ごとうゆうの本棚

ごとうゆうの本棚

本好きのごとうゆうが読んだ本の感想などを気まぐれに紹介していくブログ

『ゼロからトースターを作ってみた結果』

 こんにちは。


今日から久しぶりに深夜特急シリーズ以外の本を紹介します📙

f:id:gotoyu215:20180913110323j:plain

ゼロからトースターを作ってみた結果 (新潮文庫)


基本データ

 
『ゼロからトースターを作ってみた結果』
著者:トーマス・トウェイツ 訳:村井理子
出版社:新潮社
価格:750円
ジャンル:ドキュメンタリー
読了日:2018年9月12日
 

感想

ゼロから?トースターを作る? この突拍子もない題名に惹かれて本屋さんを探し回って買いました。

 

そうです、ポップアップトースターを文字通りゼロから、つまり原材料から作ります。

お察しのとおり、作者、めちゃめちゃに苦労します。

でもトースターへのひたむきな姿勢に惹かれるものがあるし、訳者の絶妙な訳によってとても読みやすい。

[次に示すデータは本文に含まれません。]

/-- R129, R137, R141, R144, R145, R148-R152: the B words. -/
def formsB : List AsmForm :=
  let d := OperandForm.reg 15 true
  let a := OperandForm.reg 8
  let of := fun (n : Nat) ops names => formsFrom 0x40000000 25 n ops names []
  let sof := formsFrom 0x40000000 25
  of 0 [d, a, .num 0 8 true] ["IADDI"] ++ of 1 [d, a, .num 0 8] ["ANDI", "ORI", "XORI", "SHLI", "SHRI", "SARI"] ++
  of 7 [.pred 15, a, .num 0 8 true] ["ICMPEQI", "ICMPLTI", "ICMPGTI"] ++ of 0x0A [d, .num 0 8 true] ["MOVI"] ++
  of 0x0B [d, .special] ["SRD"] ++ of 0x0C [a, .special] ["SWR"] ++ of 0x0D [.entry .g 15 0 7, .guardPred] ["GSET"] ++
  of 0x0E [.num 0 4] ["WIN"] ++ of 0x0F [d, .spill] ["LDSPILL"] ++ of 0x10 [.reg 15, .spill] ["STSPILL"] ++
  sof 0x11 [d, a, .num 0 5] ["CVT"] [{ codes := roundCodes ++ [("RNS", 4)], lo := 5 }] ++
  of 0x12 [d, a, .num 0 8] ["LSHUPI", "LSHDNI"] ++ of 0x14 [d, a, .num 0 5] ["SHFLXORI"] ++ of 0x15 [d, a, .num 0 8 true] ["IMULI"]

/-- R130-R132, R135: the C words. -/
def formsC : List AsmForm :=
  let ops := [OperandForm.reg 14 true, .reg 7, .reg 0]
  let of := fun (n : Nat) ops names => formsFrom 0x80000000 25 n ops names []
  let sof := formsFrom 0x80000000 25
  let round := [{ codes := roundCodes, lo := 23 : SuffixSet }]
  sof 0 ops ["FFMA", "FFMN"] round ++ of 2 ops ["IMAD"] ++ sof 3 ops ["IADDMIN"] [{ codes := [("SS", 0), ("NN", 3)], lo := 23 }] ++
  sof 4 ops ["HFMA2", "BFMA2"] round ++
  sof 6 ops ["DP4", "DP8"] [{ codes := [("SS", 0), ("SN", 1), ("NS", 2), ("NN", 3)], lo := 23 }] ++
  of 8 ops ["BFI", "IADD3", "ISAD", "IADD64"]

/-- R200-R203, R207, R208: the M words. -/
def formsM : List AsmForm :=
  let d := OperandForm.reg 15 true
  let src := OperandForm.reg 15
  let sof := formsFrom 0xA0000000 25
  let scope := [sizeSet, { codes := scopeCodes, lo := 0, required := true }]
  let cpy := fun (dir : String) (n : Nat) (ops : List OperandForm) =>
    ({ name := "CPY", base := 0xAE000000 + n * 8, fixed := [dir], sets := [sizeSet, queueSet 1], operands := ops } : AsmForm)
  sof 0 [d, .mem 8 true] ["LD", "LDS"] [sizeSet] ++ sof 2 [src, .mem 8 true] ["ST"] [sizeSet] ++
  sof 3 [d, .mem 8 true] ["SLD", "SLDS"] [sizeSet] ++ sof 5 [src, .mem 8 true] ["SST"] [sizeSet] ++
  sof 6 [src, .mem 8 false] ["LDTS"] [sizeSet, queueSet 0] ++
  [cpy "G2S" 0 [src, .mem 8 false], cpy "S2G" 1 [.mem 15 false, .reg 8], cpy "S2S" 2 [src, .mem 8 false],
   cpy "G2G" 3 [.mem 15 false, .reg 8]] ++
  sof 8 [d, .mem 8 false] ["ATOM"] [sizeSet, atomicSet, devSysSet] ++ sof 9 [src, .mem 8 false] ["RED"] [sizeSet, atomicSet, devSysSet] ++
  sof 0x0A [d, .mem 8 false] ["SATOM"] [sizeSet, atomicSet] ++ sof 0x0B [.mem 8 true] ["PREF"] [sizeSet] ++
  sof 0x0C [d, .mem 8 false] ["LDA"] scope ++ sof 0x0D [src, .mem 8 false] ["STREL"] scope

/-- 15 R205, R210-R223, 17 R230-R242, 19 R249-R258, 21 R274-R280, 23 R289-R297, 11 R158-R161, 25 R318-R331: the S words. -/
def formsS : List AsmForm :=
  let d := OperandForm.reg 16 true
  let a := OperandForm.reg 9
  let k := fun limit => OperandForm.entry .s 9 112 limit
  let j := fun limit => OperandForm.entry .s 0 0 limit
  let of := fun (n : Nat) ops names => formsFrom 0xC0000000 23 n ops names []
  let sof := formsFrom 0xC0000000 23
  let one := fun (name : String) (bits : Nat) (fixed : List String) (ops : List OperandForm) (sets : List SuffixSet) =>
    [({ name := name, base := bits, fixed := fixed, sets := sets, operands := ops } : AsmForm)]
  let op : SuffixSet := { codes := [("AND", 0), ("OR", 1), ("SUM", 2), ("POPC", 3)], lo := 6 }
  let width : SuffixSet := { codes := [("N32", 0), ("N16", 1)], lo := 0, required := true }
  let conv := fun (needed : Bool) => ({ codes := [("TOBF16", 1), ("TOI32", 2)], lo := 4, required := needed } : SuffixSet)
  let flag := fun (name : String) (lo : Nat) => ({ codes := [(name, 1)], lo := lo } : SuffixSet)
  sof 0 [d, a, .num 0 6] ["BAR", "BARARR"] [op] ++ of 2 [a, .num 0 6] ["BARWAIT"] ++
  sof 3 [] ["FENCE"] [{ codes := scopeCodes, lo := 0, required := true }] ++
  sof 4 [.num 0 8] ["QFENCE"] [{ codes := scopeCodes, lo := 8, required := true }] ++ of 5 [.num 0 16] ["PAUSE"] ++
  one "YIELD" 0xC3000000 ["CQ"] [.num 0 2, .ahead] [] ++ one "YIELD" 0xC3000400 ["BAR"] [.num 0 6, .num 6 1, .ahead] [] ++
  one "YIELD" 0xC3000800 ["LINE"] [.entry .s 0 0 126, .ahead] [] ++
  sof 7 [.entry .x 16 0 7, k 13] ["XLAT"] [flag "W" 0] ++ sof 8 [.entry .s 16 112 14, k 8] ["GATH"] [width] ++
  one "SCAT" 0xC4800000 ["ORD"] [.entry .s 16 112 14, k 8] [width] ++
  one "SCAT" 0xC4800002 ["ADD"] [.entry .s 16 112 14, k 8] [width, { codes := [("F32", 0), ("I32", 1), ("BF16", 2)], lo := 2, required := true }] ++
  of 0x0A [d, k 10] ["MCAST"] ++ of 0x0B [k 13] ["MGANG"] ++ sof 0x0C [.reg 16, a, .tile] ["MMA"] [flag "CLR" 3] ++
  of 0x0D [d, .tile, .num 3 3] ["MDRAIN"] ++ sof 0x0E [k 12, .tile] ["MSTORE"] [conv false, flag "SP" 6] ++
  one "MSTORE" 0xC7000008 ["ADD"] [k 12, .tile] [flag "SP" 6, { codes := [("F32", 0), ("I32", 1)], lo := 7 }] ++
  one "MSTORE" 0xC7000008 ["ADD"] [k 12, .tile] [conv true, flag "SP" 6] ++
  of 0x0F [.tile] ["MZERO"] ++ one "MZERO" 0xC7800008 ["ALL"] [] [] ++ of 0x10 [.entry .s 16 112 14] ["MFENCE"] ++
  of 0x11 [.num 0 4] ["MWAIT"] ++ of 0x12 [] ["NTAKE", "NPASS"] ++ of 0x14 [.entry .q 9 0 15, j 123] ["PASS"] ++ of 0x14 [j 123] ["PASS"] ++
  of 0x15 [.entry .s 9 112 14 true] ["SEAL"] ++ sof 0x16 [k 13, j 123] ["VREAD"] [flag "PIN" 7] ++
  sof 0x17 [k 12, j 123] ["VWAIT"] [flag "PIN" 7] ++ of 0x18 [k 13, j 126] ["VDONE"] ++ of 0x19 [a, j 125] ["POST"] ++
  one "POST" 0xCC800080 ["R"] [d, a, j 125] [] ++ of 0x1A [.reg 16, a] ["REPLY"] ++ of 0x1B [] ["CDONE"] ++ of 0x1C [a, j 125] ["ENQ"] ++
  one "ENQ" 0xCE000080 ["DEP"] [.reg 16, a, j 124] [] ++ sof 0x1D [a] ["SIGNAL"] [devSysSet] ++ of 0x1E [d, j 125] ["LAUNCH"] ++
  of 0x1F [j 125, k 12] ["LWAIT"] ++ of 0x20 [k 12] ["LDONE", "LHINT"] ++
  sof 0x22 [j 125] ["ENRD"] [{ codes := [("QUAD", 0), ("DIE", 1), ("PKG", 2), ("LAUNCH", 3), ("RES", 4), ("LEFT", 5)], lo := 16, required := true }] ++
  of 0x23 [] ["COMMIT", "TOKPASS", "JOIN", "RET"] ++ one "RET" 0xD3000000 [] [.only (.s 126)] [] ++
  one "RET" 0xD3000001 [] [.only (.s 125)] [] ++ of 0x27 [.entry .s 9 0 125] ["JMPI"] ++ of 0x28 [] ["EXIT"] ++
  of 0x29 [.num 0 23] ["TRAP", "SYS"] ++ of 0x2B [.num 0 1] ["TRET"] ++ one "TRET" 0xD5800002 ["HALT"] [] [] ++
  of 0x2C [.num 0 23] ["BKPT"] ++ sof 0x2D [d, k 13] ["PMAP"] [{ codes := [("W", 1), ("WX", 3)], lo := 0 }] ++
  one "TLBI" 0xD7000000 ["DRAIN"] [.entry .s 1 0 124] [] ++ one "TLBI" 0xD7000001 ["CONFIRM"] [] []
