-- ==== Sys2Proof/Tests/Slice0.lean ====
section
/-! SUPPORT. Tests: the checks of WellFormed, a word of every constructor written out from the spec's encoding, single
steps with results the manual gives, and for every obligation a state and operands that meet its hypotheses. -/

namespace Sys2Proof.Tests

open Sys2Proof Sys2Proof.Machine

set_option Elab.async false

/-! Decoding: each word is put together from its row of the opcode table, its fields d, a, b holding 85, 51, 110 (the last
two where the row has them), each other field a value of its own width with its high bit set where its row allows it. -/

/-- A word in slot 1, whose next slot holds 0x89ABCDEF. -/
def word (w : Nat) : Except DecodeError Instr := decodeWord false false (BitVec.ofNat 32 w) 0x89ABCDEF

/-- R82: class 00, opcode [29:24], guard [23:21], d [20:14], a [13:7], b [6:0]. -/
theorem test_decode_A_1 :
    word 0x00000000 = .ok (.nop false) ∧
    word 0x01B55980 = .ok (.mov false 5 85 51) ∧
    word 0x02B559EE = .ok (.iadd false 5 85 51 110) ∧
    word 0x03B559EE = .ok (.isub false 5 85 51 110) ∧
    word 0x04B559EE = .ok (.imullo false 5 85 51 110) ∧
    word 0x05B559EE = .ok (.imulhi false 5 85 51 110) ∧
    word 0x06B559EE = .ok (.imulhiu false 5 85 51 110) ∧
    word 0x07B559EE = .ok (.imin false 5 85 51 110) ∧
    word 0x08B559EE = .ok (.imax false 5 85 51 110) ∧
    word 0x09B559EE = .ok (.umin false 5 85 51 110) ∧
    word 0x0AB559EE = .ok (.umax false 5 85 51 110) ∧
    word 0x0BB559EE = .ok (.and false 5 85 51 110) ∧
    word 0x0CB559EE = .ok (.or false 5 85 51 110) ∧
    word 0x0DB559EE = .ok (.xor false 5 85 51 110) ∧
    word 0x0EB559EE = .ok (.andn false 5 85 51 110) ∧
    word 0x0FB559EE = .ok (.shl false 5 85 51 110) ∧
    word 0x10B559EE = .ok (.shr false 5 85 51 110) ∧
    word 0x11B559EE = .ok (.sar false 5 85 51 110) ∧
    word 0x12B559EE = .ok (.bfeu false 5 85 51 110) ∧
    word 0x13B559EE = .ok (.bfes false 5 85 51 110) ∧
    word 0x14B55980 = .ok (.popc false 5 85 51) ∧
    word 0x15B55980 = .ok (.clz false 5 85 51) ∧
    word 0x16B55980 = .ok (.brev false 5 85 51) ∧
    word 0x17B559EE = .ok (.sel false 5 85 51 110) ∧
    word 0x18B559EE = .ok (.fadd false 5 85 51 110) ∧
    word 0x19B559EE = .ok (.fsub false 5 85 51 110) ∧
    word 0x1AB559EE = .ok (.fmul false 5 85 51 110) ∧
    word 0x1BB559EE = .ok (.fmin false 5 85 51 110) ∧
    word 0x1CB559EE = .ok (.fmax false 5 85 51 110) ∧
    word 0x1DB559EE = .ok (.hadd2 false 5 85 51 110) ∧
    word 0x1EB559EE = .ok (.hmul2 false 5 85 51 110) ∧
    word 0x1FB559EE = .ok (.badd2 false 5 85 51 110) := by
  and_intros <;> rfl
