/-- The reset value of every register, by byte address; an address that names no register reads 0. -/
def resetVal (a : Nat) : Word :=
  match pageAt (a / 0x1000) with
  | none => 0
  | some p =>
    let o := a % 0x1000
    if o = 0x000 then BitVec.ofNat 32 (pageId p)
    else if o = 0x004 then BitVec.ofNat 32 (ctrlReset p.lay)
    else if o = 0x01C then BitVec.ofNat 32 (childReset p.lay)
    else if o = 0x020 then BitVec.ofNat 32 (parentReset p.lay)
    else if o < 0x040 then 0
    else match specialReset p o with
      | some w => w
      | none =>
        match rowAt p.lay o with
        | some r => BitVec.ofNat 32 r.reset
        | none => 0

/-! Offsets of the common header (Table 21-2). -/
@[simp] abbrev hPageId : Nat := 0x000
@[simp] abbrev hCtrl : Nat := 0x004
@[simp] abbrev hStatus : Nat := 0x008
@[simp] abbrev hRefuse : Nat := 0x00C
@[simp] abbrev hFault : Nat := 0x010
@[simp] abbrev hEvt : Nat := 0x014
@[simp] abbrev hEvtEn : Nat := 0x018
@[simp] abbrev hChild : Nat := 0x01C
@[simp] abbrev hParent : Nat := 0x020

end Sys2Proof.Machine
end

(「詰んだ?」とか今の日本の若い人が使っている言い回しを自然に入れてくれる)

実際に作っている様子の写真も載っていて、なかなかに楽しそう。

 

作ってみたトースターは、表紙を見れば分かると思いますが、最初に作者が計画していたものとは全然違うものになってしまっています。

しかし彼は作って終わりではなくて、私たちを取り巻く消費社会について鋭く考察しています。

そこが彼の実験がこのような本になって異国でも翻訳されている理由でしょう。

 

ごとうの下半期読了本ランキングでもかなり上位に来る当たり本でした。

 

最後に一言

感想にいろいろ書いてしまいましたが、とにかく笑えます。

もちろん、その消費社会への考察もきちんとしているのだけど、堅苦しくなくてとても読みやすい。

読みやすいから彼の思慮深さが(ゼロからトースター作っちゃうところは措いておいて)より伝わってくると思います。

トースト片手にサクッと読むことのできる良本です。

750円以上の価値があると、ごとうは感じています。